**Task description:**
Search the entries below for the word "spread" and copy every line where it appears.

########

theorem witness_GuardInstructionResults : ∃ (x : Ext) (s : State), Meets x s fun c => Fits c s x.d (chargeOver x [.none_, .none_, .none_] c x.d) := by
  refine ⟨{ z with d := 9, a := 1 }, machine tight 1, ?_⟩
  unfold Fits chargeOver
  exact Meets.of _ _ _ (by decide)

theorem witness_OverflowsAndTrapsParkThreads :
    (∃ (x : Ext) (s : State), Meets x s fun c => ¬ Fits c s x.d (c.elemBound x [x.srcA, x.srcB, .none_] x.d) ∧ c.act.getLsbD 0 = true ∧ c.w.threads[0].st ≠ .parked) ∧
    (∃ (x : Ext) (s : State), Meets x s fun c => ¬ Fits c s x.d (c.elemBound x [x.srcA, x.srcB, x.srcC] x.d) ∧ ¬ Fits c s x.d (c.elemBound x [x.srcA, .none_, .none_] x.d) ∧
      ¬ Fits c s x.d (c.elemBound x [x.srcA, .reg x.b, .none_] x.d) ∧ ¬ Fits c s x.d (c.elemBound x [x.srcA, fscaleB x, .none_] x.d) ∧
      ¬ Fits c s x.d (c.elemBound x [if x.lsel = 1 then x.srcB else x.srcA] x.d)) ∧
    (∃ (x : Ext) (s : State), Meets x s fun c => Fits c s x.d (c.elemBound x [x.srcA, x.srcB, .none_] x.d) ∧ c.act.getLsbD 0 = true ∧ c.w.threads[0].st ≠ .parked ∧
      ((fpLane 10 (fun u v _ => fpDiv (tyFmt 10) 0 false u v) (c.src x.srcA 0) (c.src x.srcB 0) 0).trap c.w.threads[0]).isSome = true ∧ x.ty ≠ 9) ∧
    ∃ (x : Ext) (s : State), Meets x s fun c => Fits c s x.d (c.elemBound x [x.srcA, x.srcB, .none_] x.d) ∧ c.act.getLsbD 0 = true ∧ c.w.threads[0].st ≠ .parked ∧
      c.w.threads[0].intTraps (divLane x.ty.toNat false (c.src x.srcA 0) (c.src x.srcB 0)).iflags = true ∧
      c.w.threads[1].intTraps (divLane x.ty.toNat false (c.src x.srcA 1) (c.src x.srcB 1)).iflags = false := by
  refine ⟨⟨{ z with ty := 1, d := 4, a := 1, b := 2 }, machine { tight with quota := 159 } 0xFFFFFFFF, ?_⟩,
    ⟨{ z with ty := 1, d := 9, a := 1, b := 2, c := 3 }, machine { tight with quota := 0 } 0xFFFFFFFF, ?_⟩,
    ⟨{ z with ty := 10, d := 9, a := 6, b := 5 }, machine { tight with quota := 160, regs := tight.regs.set 6 (uniform 0x3F8000003F800000), threads := tight.threads.set 0 { Thread.start 0x1000 with fsr := 0x200 } } 1, ?_⟩,
    { z with ty := 1, d := 9, a := 1, b := 5 }, machine { tight with threads := tight.threads.set 0 { Thread.start 0x1000 with isr := 0x10000 } } 3, ?_⟩ <;>
  · try unfold Fits
    exact Meets.of _ _ _ (by decide)

theorem witness_CrossLaneResults :
    (∃ (x : Ext) (s : State), x.mb 31 = false ∧ x.m 23 2 = 3 ∧ Meets x s fun c => Fits c s x.d 32 ∧ Untrapped c fun i => c.scan x i) ∧
    ∃ (x : Ext), x.mb 31 = false ∧ x.m 23 2 ≠ 3 := by
  refine ⟨⟨{ z with ty := 1, d := 9, a := 1, b := 2, mod := 3 }, machine tight 3, by decide, by decide, ?_⟩, z, by decide, by decide⟩
  unfold Fits Untrapped
  exact Meets.of _ _ _ (by decide)

theorem witness_ReductionResults : ∃ (x : Ext) (s : State), x.mb 31 = false ∧ Meets x s fun c => Fits c s x.d 32 ∧
    Untrapped c fun i => if c.act.getLsbD i then .value (c.src x.srcA i) false flagNX 0 else plain 0 := by
  refine ⟨{ z with ty := 9, d := 9, a := 1 }, machine tight 3, by decide, ?_⟩
  unfold Fits Untrapped
  exact Meets.of _ _ _ (by decide)

theorem witness_PatternPermuteAndMemberResults :
    (∃ (x : Ext) (s : State), x.mb 31 = false ∧ Meets x s fun c => Fits c s x.d 32 ∧ c.act ≠ 0 ∧ (s.coreOf c.core).reuse = [] ∧
      (((s.setWarp c.wk c.w).patternOf c.w x.c.toNat).isSome = true)) ∧
    (∃ (x : Ext) (s : State), x.mb 31 = false ∧ Meets x s fun c => Fits c s x.d 32 ∧ c.act ≠ 0 ∧ c.act.getLsbD 0 = true ∧ c.w.threads[0].st ≠ .parked ∧
      (s.setWarp c.wk c.w).patternOf c.w x.c.toNat = none) ∧
    (∃ (x : Ext) (s : State), x.mb 31 = true ∧ Meets x s fun c => c.set ≠ 0 ∧
      (∀ i : Fin 32, c.set.getLsbD i = true → c.w.threads[i].st = .ready ∧ c.w.threads[i].pc = c.pc) ∧
      (∀ i : Fin 32, c.w.threads[i].waits = none ∧ c.w.threads[i].st ≠ .exited) ∧ x.l32 = c.set ∧ (∀ i : Fin 32, c.w.threads[i].lateRec = none) ∧ c.act ≠ 0 ∧
      Fits c s x.d 32 ∧ (s.coreOf c.core).reuse = [] ∧ Untrapped c (c.scan x)) ∧
    ∃ (x : Ext) (s : State), x.mb 31 = true ∧ Meets x s fun c => c.set ≠ 0 ∧
      (∀ i : Fin 32, c.set.getLsbD i = true → c.w.threads[i].st = .ready ∧ c.w.threads[i].pc = c.pc) ∧
      (∃ j : Fin 32, x.l32.getLsbD j = true ∧ c.set.getLsbD j = false ∧ c.w.threads[j].st = .ready) ∧
      (∀ i : Fin 32, c.w.threads[i].waits = none ∧ c.w.threads[i].st ≠ .exited) := by
  refine ⟨⟨{ z with d := 9, a := 1, b := 2, c := 1 }, machine tight 3 { grp with pats := [(1, (List.replicate 520 0, 7))] }, by decide, ?_⟩,
    ⟨{ z with d := 9, a := 1, b := 2, c := 1 }, machine tight 3, by decide, ?_⟩,
    ⟨{ z with len := .w96, ty := 1, d := 9, a := 1, b := 2, mod := 0x100, l32 := 3 }, machine tight 3, by decide, ?_⟩,
    { z with len := .w96, d := 9, a := 1, b := 2, mod := 0x100, l32 := 3 }, machine tight 1, by decide, ?_⟩ <;>
  · try unfold Fits
    try unfold Untrapped
    exact Meets.of _ _ _ (by decide)

/-! ### Control flow -/

theorem test_bra_backwards : gives (.bra { z with len := .w96, ge := true, gp := 1, l32 := 0xFFFFFFF0 })
    (machine { warpOf [] with guards := Vector.replicate 16 1 } 3) (fun _ w => w.threads[0].pc == 0xFF0 && w.threads[1].pc == 0x100C) = true := by decide
/-- R103: an indirect branch to an odd address faults in its thread. -/
theorem test_brx_misaligned : gives (.brx { z with a := 1 }) (machine (warpOf [(1, spread fun n => BitVec.ofNat 64 (0x2000 + 2 * n))]) 3)
    (fun _ w => w.threads[0].pc == 0x2000 && w.threads[1].st == .parked && w.threads[1].frec.map (fun r => (r.cause, r.addr)) == some (0x03, 0)) = true := by decide
/-- Spec 04, the example of R106: the third issue ends the inner loop and reloads it. -/
theorem test_loop_io_reload : gives (.loopIo { z with len := .w160, l32 := 0xFFFFFFF4, l64 := 0xFFFFFFFFFFFFFFE8, mod := 2 })
    (machine { warpOf [] with threads := Vector.replicate 32 { Thread.start 0x1000 with lc0 := 3, lc1 := 1, reload := 2 } } 1)
    (fun _ w => w.threads[0].pc == 0xFE8 && w.threads[0].lc0 == 2 && w.threads[0].lc1 == 2) = true := by decide
theorem test_call_pushes : gives (.call { z with len := .w96, l32 := 0x100 }) (machine (warpOf []) 1)
    (fun _ w => w.threads[0].rstack == [0x100C] && w.threads[0].pc == 0x1100) = true := by decide
theorem test_ret_empty : gives (.ret z) (machine (warpOf []) 1) (fun _ w => w.threads[0].frec.map (·.cause) == some 0x14) = true := by decide
theorem test_rejoin_waits : gives (.rejoin { z with len := .w96, s := true, mod := 1, l32 := 7 }) (machine (warpOf []) 1)
    (fun _ w => w.threads[0].waits == some (.rejoin 7)) = true := by decide
theorem test_exit_last_ends_warp : leads (.exit { z with s := true }) (machine (warpOf []) 0xFFFFFFFF) (fun t => (t.warp? 0).isNone) = true := by decide
theorem test_sleep : gives (.sleep { z with len := .w96, s := true, ty := 1, lsel := 1, l32 := 5 }) (machine (warpOf []) 1)
    (fun _ w => w.threads[0].st == .waiting (.sleep 5) 0x100C) = true := by decide

/-! ### Witnesses: control flow -/

theorem witness_ControlFlowResults :
    (∃ (x : Ext) (s : State), Meets x s fun _ => True) ∧
    (∃ (x : Ext) (s : State), Meets x s fun c => ∀ i : Fin 32, c.act.getLsbD i = true → (c.reg x.a i).toNat % 4 = 0) ∧
    ∃ (x : Ext) (s : State), Meets x s fun c => c.act.getLsbD 1 = true ∧ (c.reg x.a 1).toNat % 4 ≠ 0 ∧ c.w.threads[1].st ≠ .parked := by
  refine ⟨⟨z, machine (warpOf []) 1, ?_⟩, ⟨{ z with a := 1 }, machine (warpOf [(1, uniform 0x2000)]) 3, ?_⟩,
    { z with a := 1 }, machine (warpOf [(1, spread fun n => BitVec.ofNat 64 (0x2000 + n))]) 3, ?_⟩ <;>
  exact Meets.of _ _ _ (by decide)

/-- A warp whose threads hold a return stack and a spill pointer. -/
def calling (n : Nat) (spill : Word) : Warp := { warpOf [(1, uniform 0x2000)] with threads := Vector.replicate 32 { Thread.start 0x1000 with rstack := List.replicate n 0x1500, spill := spill } }

/-- Where the private area of a thread of warp 0 holds an offset. -/
def spillAt (i : Fin 32) (off : Nat) : Nat := Config.areaPa + privAddr 0 i off

theorem witness_CallAndReturnResults :
    (∃ (x : Ext) (s : State), Meets x s fun c => (∀ i : Fin 32, c.act.getLsbD i = true → (c.w.threads[i]).rstack.length < 16) ∧
      ∀ i : Fin 32, c.act.getLsbD i = true → (c.reg x.a i).toNat % 4 = 0) ∧
    (∃ (x : Ext) (s : State), Meets x s fun c => ∀ i : Fin 32, c.act.getLsbD i = true → (c.w.threads[i]).rstack ≠ []) ∧
    ∃ (x : Ext) (s : State) (pa : Fin 32 → Nat), s.mem.failed = [] ∧ Meets x s fun c => ∀ i : Fin 32, c.act.getLsbD i = true → (c.w.threads[i]).rstack = [] ∧
      (c.w.threads[i]).spill ≠ 0 ∧ s.privPlace c.w i ((c.w.threads[i]).spill.toNat - 8) 8 = .ok (.hbm, pa i) ∧ s.lineBusy c.core (lineKey .hbm (pa i)) = false := by
  refine ⟨⟨{ z with a := 1 }, machine (calling 15 0) 3, ?_⟩, ⟨z, machine (calling 1 0) 3, ?_⟩,
    z, machine (calling 0 8) 3, fun i => spillAt i 0, rfl, ?_⟩ <;>
  exact Meets.of _ _ _ (by decide)

theorem witness_ReturnStackLimits :
    (∃ (x : Ext) (s : State) (pa : Nat), s.mem.failed = [] ∧ Meets x s fun c => c.act = 1#32 <<< (4 : Fin 32).val ∧ (c.w.threads[4]).rstack.length = 16 ∧
      (c.w.threads[4]).spill.toNat < 4096 ∧ s.privPlace c.w 4 (c.w.threads[4]).spill.toNat 8 = .ok (.hbm, pa) ∧ s.lineBusy c.core (lineKey .hbm pa) = false) ∧
    (∃ (x : Ext) (s : State), Meets x s fun c => c.act.getLsbD 4 = true ∧ c.w.threads[4].st ≠ .parked ∧ (c.w.threads[4]).rstack = [] ∧ (c.w.threads[4]).spill = 0 ∧
      ∀ k : Fin 32, c.act.getLsbD k = true → k ≠ 4 → (c.w.threads[k]).rstack ≠ []) ∧
    ∃ (x : Ext) (s : State), Meets x s fun c => c.act.getLsbD 4 = true ∧ c.w.threads[4].st ≠ .parked ∧ (c.w.threads[4]).rstack.length = 16 ∧ 4096 ≤ (c.w.threads[4]).spill.toNat ∧
      ∀ k : Fin 32, c.act.getLsbD k = true → k ≠ 4 → (c.w.threads[k]).rstack.length < 16 := by
  refine ⟨⟨z, machine (calling 16 4088) 16, spillAt 4 4088, rfl, ?_⟩, ⟨z, machine (calling 0 0) 16, ?_⟩, z, machine (calling 16 4096) 16, ?_⟩ <;>
  exact Meets.of _ _ _ (by decide)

########

**Reply to the exercise:**
theorem test_brx_misaligned : gives (.brx { z with a := 1 }) (machine (warpOf [(1, spread fun n => BitVec.ofNat 64 (0x2000 + 2 * n))]) 3)
    { z with a := 1 }, machine (warpOf [(1, spread fun n => BitVec.ofNat 64 (0x2000 + n))]) 3, ?_⟩ <;>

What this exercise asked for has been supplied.